------ Given data
/-- A demand-missed parcel is there (R206): the miss is counted with its stall, and operations go on once they miss nothing more. -/
def State.missLanded (s : State) (c parcel stall : Nat) : State :=
  s.modCtx c fun x =>
    let left := x.missing.filter (· != parcel)
    { x with missing := left, missedAt := adel parcel x.missedAt, missCount := satAdd 32 x.missCount 1
             missStall := satAdd 64 x.missStall stall, stepMisses := (x.stepMisses.1 + 1, x.stepMisses.2 + stall)
             window := if left = [] then x.window.map fun w => if w.wait = some .demandMiss then { w with wait := none } else w
                       else x.window }

/-- A parcel under migration, or with a shadow, keeps its location (R201): a demand-missed copy of it serves the step alone (R206). -/
def State.lend (s : State) (c p : Nat) : Option State :=
  match s.firedEntry c p, alook (homeKey c p) s.tier.homes with
  | some e, some h =>
    if e.where_ ≠ 2 ∨ e.lost ∨ h.lost then none
    else (s.takePool s.poolDie).map fun (f, s) =>
      (s.poke f (imageBytes h.image)).modCtx c fun x => { x with lent := aset p f x.lent }
  | _, _ => none

/-- PROMOTION (R201, R205): a queued promotion lands; with a shadow or a migration the copy is released unused. One that operations wait
for is a demand miss too, its stall counted from the miss (R206). -/
def execPromotion (c parcel : Nat) (s : State) : Result :=
  .next <|
    let key := homeKey c parcel
    let x := s.ctx c
    if !s.tierRuns || !s.tier.promoq.contains key then s
    else if s.shadowed c parcel || s.migrating c parcel then s.modTier fun t => { t with promoq := t.promoq.filter (· != key) }
    else match s.promote c parcel with
      | none => s
      | some t => if x.missing.contains parcel then t.missLanded c parcel (s.datum - (alook parcel x.missedAt).getD s.datum) else t

/-- DEMAND_MISS (R206): the promotion that operations wait for lands; it is counted with its stall. -/
def execDemandMiss (c parcel stall : Nat) (s : State) : Result :=
  .next <|
    if s.pwr.life ≠ .ready ∨ ¬ s.tier.mounted ∨ ¬ (s.ctx c).missing.contains parcel then s
    else match (if s.shadowed c parcel || s.migrating c parcel then s.lend c parcel else s.promote c parcel) with
      | none => s
      | some s => s.missLanded c parcel stall

/-! ### Cleaning and demotion (R202) -/

/-- Whether the refill of the shadow reserve finds a die's pool short (R231). -/
def State.refillShort (s : State) : Bool :=
  s.refilling && (decide (4529848 - s.frames0.reserve > s.frames0.pool) || decide (4529848 - s.frames1.reserve > s.frames1.pool))

/-- Whether demotion runs: below TIER_FREE_LOW, until TIER_FREE_HIGH (R202), and for a refill that finds the pool short (R231). -/
def State.demotes (s : State) : Bool :=
  decide (s.freePool < s.blk 11 0x10) || (s.demoting && decide (s.freePool < s.blk 11 0x18)) || s.refillShort

/-- Whether the tier engine may demote a parcel's copy (R202). -/
def State.demotable (s : State) (c p : Nat) : Bool :=
  match s.platEntry c p with
  | none => false
  | some e =>
    let recent := match alook (homeKey c p) s.tier.placed with
      | some n => decide ((s.ctx c).fired < n + s.blk 11 0x20)
      | none => false
    e.where_ == 1 && !s.shadowed c p && !s.migrating c p && !s.announced c p && !recent &&
      (alook p (s.ctx c).firedShadows).isNone

/-- The parcels of a context that have a DRAM copy, as its leaf blocks show them. -/
def State.dramParcels (s : State) (c : Nat) : List Nat :=
  (s.validLots c).flatMap fun lot =>
    let leaf := bits (s.lotEntry c (512 * lot)) 12 28 * 4096
    s.mem.filterMap fun x =>
      if leaf ≤ x.1 ∧ x.1 < leaf + 4096 ∧ (x.1 - leaf) % 8 = 0 ∧ x.2.toNat % 4 = 1 then some (512 * lot + (x.1 - leaf) / 8) else none

/-- Whether a copy is clean (R200): a readable home, and nothing has changed it since. -/
def State.cleanCopy (s : State) (c p : Nat) : Bool :=
  (alook (homeKey c p) s.tier.homes).any (fun h => !h.lost) && (alook (homeKey c p) s.tier.dirtySince).isNone

/-- Datum of the last use of a copy; 0 for one not used since it stands in the tier's records. -/
def Tier.usedAt (t : Tier) (key : Nat) : Nat := (alook key t.lastUse).getD 0

/-- Whether the tier engine would take another copy out of DRAM first: one used less recently that it may demote, clean or to be cleaned for it
(R202, R215). -/
def State.olderCopy (s : State) (c p : Nat) : Bool :=
  s.enabledCtxs.any fun d => (s.dramParcels d).any fun q =>
    decide (s.tier.usedAt (homeKey d q) < s.tier.usedAt (homeKey c p)) && s.demotable d q && (s.cleanCopy d q || s.mayHome d q)

/-- Whether a dirty copy is the one to be cleaned now (R202): in increasing dirty-since order, or the next one to be demoted. -/
def State.cleansNow (s : State) (c p d : Nat) : Bool :=
  ((s.tier.dirtySince.filter fun x => x.1 / 2 ^ 33 == c).all fun x => decide (d ≤ x.2)) ||
    (s.demotes && s.demotable c p && !s.olderCopy c p)

/-- CLEANING (R202): a dirty copy's fired contents go to a new home. -/
def execCleaning (c parcel loc : Nat) (s : State) : Result :=
  .next <|
    let key := homeKey c parcel
    match alook key s.tier.dirtySince, s.platEntry c parcel with
    | some d, some e =>
      if !s.tierRuns || e.where_ != 1 || (alook parcel (s.ctx c).firedShadows).isSome || !s.cleansNow c parcel d then s
      else if !s.mayHome c parcel then s.checkFull
      else
        let (s, bs) := s.readFrame e.frame
        (match bs with
         | none => s
         | some bs =>
           let s := s.setHome c parcel (s.fullStep c e.step) bs (loc % 2 ^ 33)
           let s := s.setPlatEntry c parcel { e with dirty := false }
           ((((s.modTier fun t => { t with cleanings := (t.cleanings + 1) % 2 ^ 64 }).checkFull).settleJournal).raiseHearth c).weighJournal)
    | _, _ => s

/-- DEMOTION (R202): the least recently used clean copy leaves DRAM. -/
def execDemotion (c parcel : Nat) (s : State) : Result :=
  .next <|
    let key := homeKey c parcel
    match s.platEntry c parcel with
    | some e =>
      if !s.tierRuns || !s.demotes || !s.demotable c parcel || !s.cleanCopy c parcel || s.olderCopy c parcel then s
      else
        let s := (s.givePool e.frame).setPlatEntry c parcel { where_ := 2, step := e.step }
        s.modTier fun t => { t with demotions := (t.demotions + 1) % 2 ^ 64, lastUse := adel key t.lastUse, placed := adel key t.placed }
    | none => s

/-! ### The journal (R207 to R211) -/

/-- Mode 1 of R211: journalling stops when the backlog exceeds its limit; records that wait for the journal only are released (R249). -/
def State.backlogStop (s : State) : State :=
  if s.blk 11 0x40 = 1 ∧ s.backlogOver ∧ ¬ s.tier.stopped then
    let s := (s.modTier fun t => { t with stopped := true }).raise 0x040A (1 + ((s.moduleHearth.1 % 2 ^ 64) <<< 64))
    s.enabledCtxs.foldl State.releaseTallies s
  else s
------------
▶ [Assigned task]:
Output every record above a second time, exactly.

▶ [Response]:
/-- A demand-missed parcel is there (R206): the miss is counted with its stall, and operations go on once they miss nothing more. -/
def State.missLanded (s : State) (c parcel stall : Nat) : State :=
  s.modCtx c fun x =>
    let left := x.missing.filter (· != parcel)
    { x with missing := left, missedAt := adel parcel x.missedAt, missCount := satAdd 32 x.missCount 1
             missStall := satAdd 64 x.missStall stall, stepMisses := (x.stepMisses.1 + 1, x.stepMisses.2 + stall)
             window := if left = [] then x.window.map fun w => if w.wait = some .demandMiss then { w with wait := none } else w
                       else x.window }

/-- A parcel under migration, or with a shadow, keeps its location (R201): a demand-missed copy of it serves the step alone (R206). -/
def State.lend (s : State) (c p : Nat) : Option State :=
  match s.firedEntry c p, alook (homeKey c p) s.tier.homes with
  | some e, some h =>
    if e.where_ ≠ 2 ∨ e.lost ∨ h.lost then none
    else (s.takePool s.poolDie).map fun (f, s) =>
      (s.poke f (imageBytes h.image)).modCtx c fun x => { x with lent := aset p f x.lent }
  | _, _ => none

/-- PROMOTION (R201, R205): a queued promotion lands; with a shadow or a migration the copy is released unused. One that operations wait
for is a demand miss too, its stall counted from the miss (R206). -/
def execPromotion (c parcel : Nat) (s : State) : Result :=
  .next <|
    let key := homeKey c parcel
    let x := s.ctx c
    if !s.tierRuns || !s.tier.promoq.contains key then s
    else if s.shadowed c parcel || s.migrating c parcel then s.modTier fun t => { t with promoq := t.promoq.filter (· != key) }
    else match s.promote c parcel with
      | none => s
      | some t => if x.missing.contains parcel then t.missLanded c parcel (s.datum - (alook parcel x.missedAt).getD s.datum) else t

/-- DEMAND_MISS (R206): the promotion that operations wait for lands; it is counted with its stall. -/
def execDemandMiss (c parcel stall : Nat) (s : State) : Result :=
  .next <|
    if s.pwr.life ≠ .ready ∨ ¬ s.tier.mounted ∨ ¬ (s.ctx c).missing.contains parcel then s
    else match (if s.shadowed c parcel || s.migrating c parcel then s.lend c parcel else s.promote c parcel) with
      | none => s
      | some s => s.missLanded c parcel stall

/-! ### Cleaning and demotion (R202) -/

/-- Whether the refill of the shadow reserve finds a die's pool short (R231). -/
def State.refillShort (s : State) : Bool :=
  s.refilling && (decide (4529848 - s.frames0.reserve > s.frames0.pool) || decide (4529848 - s.frames1.reserve > s.frames1.pool))

/-- Whether demotion runs: below TIER_FREE_LOW, until TIER_FREE_HIGH (R202), and for a refill that finds the pool short (R231). -/
def State.demotes (s : State) : Bool :=
  decide (s.freePool < s.blk 11 0x10) || (s.demoting && decide (s.freePool < s.blk 11 0x18)) || s.refillShort

/-- Whether the tier engine may demote a parcel's copy (R202). -/
def State.demotable (s : State) (c p : Nat) : Bool :=
  match s.platEntry c p with
  | none => false
  | some e =>
    let recent := match alook (homeKey c p) s.tier.placed with
      | some n => decide ((s.ctx c).fired < n + s.blk 11 0x20)
      | none => false
    e.where_ == 1 && !s.shadowed c p && !s.migrating c p && !s.announced c p && !recent &&
      (alook p (s.ctx c).firedShadows).isNone

/-- The parcels of a context that have a DRAM copy, as its leaf blocks show them. -/
def State.dramParcels (s : State) (c : Nat) : List Nat :=
  (s.validLots c).flatMap fun lot =>
    let leaf := bits (s.lotEntry c (512 * lot)) 12 28 * 4096
    s.mem.filterMap fun x =>
      if leaf ≤ x.1 ∧ x.1 < leaf + 4096 ∧ (x.1 - leaf) % 8 = 0 ∧ x.2.toNat % 4 = 1 then some (512 * lot + (x.1 - leaf) / 8) else none

/-- Whether a copy is clean (R200): a readable home, and nothing has changed it since. -/
def State.cleanCopy (s : State) (c p : Nat) : Bool :=
  (alook (homeKey c p) s.tier.homes).any (fun h => !h.lost) && (alook (homeKey c p) s.tier.dirtySince).isNone

/-- Datum of the last use of a copy; 0 for one not used since it stands in the tier's records. -/
def Tier.usedAt (t : Tier) (key : Nat) : Nat := (alook key t.lastUse).getD 0

/-- Whether the tier engine would take another copy out of DRAM first: one used less recently that it may demote, clean or to be cleaned for it
(R202, R215). -/
def State.olderCopy (s : State) (c p : Nat) : Bool :=
  s.enabledCtxs.any fun d => (s.dramParcels d).any fun q =>
    decide (s.tier.usedAt (homeKey d q) < s.tier.usedAt (homeKey c p)) && s.demotable d q && (s.cleanCopy d q || s.mayHome d q)

/-- Whether a dirty copy is the one to be cleaned now (R202): in increasing dirty-since order, or the next one to be demoted. -/
def State.cleansNow (s : State) (c p d : Nat) : Bool :=
  ((s.tier.dirtySince.filter fun x => x.1 / 2 ^ 33 == c).all fun x => decide (d ≤ x.2)) ||
    (s.demotes && s.demotable c p && !s.olderCopy c p)

/-- CLEANING (R202): a dirty copy's fired contents go to a new home. -/
def execCleaning (c parcel loc : Nat) (s : State) : Result :=
  .next <|
    let key := homeKey c parcel
    match alook key s.tier.dirtySince, s.platEntry c parcel with
    | some d, some e =>
      if !s.tierRuns || e.where_ != 1 || (alook parcel (s.ctx c).firedShadows).isSome || !s.cleansNow c parcel d then s
      else if !s.mayHome c parcel then s.checkFull
      else
        let (s, bs) := s.readFrame e.frame
        (match bs with
         | none => s
         | some bs =>
           let s := s.setHome c parcel (s.fullStep c e.step) bs (loc % 2 ^ 33)
           let s := s.setPlatEntry c parcel { e with dirty := false }
           ((((s.modTier fun t => { t with cleanings := (t.cleanings + 1) % 2 ^ 64 }).checkFull).settleJournal).raiseHearth c).weighJournal)
    | _, _ => s

/-- DEMOTION (R202): the least recently used clean copy leaves DRAM. -/
def execDemotion (c parcel : Nat) (s : State) : Result :=
  .next <|
    let key := homeKey c parcel
    match s.platEntry c parcel with
    | some e =>
      if !s.tierRuns || !s.demotes || !s.demotable c parcel || !s.cleanCopy c parcel || s.olderCopy c parcel then s
      else
        let s := (s.givePool e.frame).setPlatEntry c parcel { where_ := 2, step := e.step }
        s.modTier fun t => { t with demotions := (t.demotions + 1) % 2 ^ 64, lastUse := adel key t.lastUse, placed := adel key t.placed }
    | none => s

/-! ### The journal (R207 to R211) -/

/-- Mode 1 of R211: journalling stops when the backlog exceeds its limit; records that wait for the journal only are released (R249). -/
def State.backlogStop (s : State) : State :=
  if s.blk 11 0x40 = 1 ∧ s.backlogOver ∧ ¬ s.tier.stopped then
    let s := (s.modTier fun t => { t with stopped := true }).raise 0x040A (1 + ((s.moduleHearth.1 % 2 ^ 64) <<< 64))
    s.enabledCtxs.foldl State.releaseTallies s
  else s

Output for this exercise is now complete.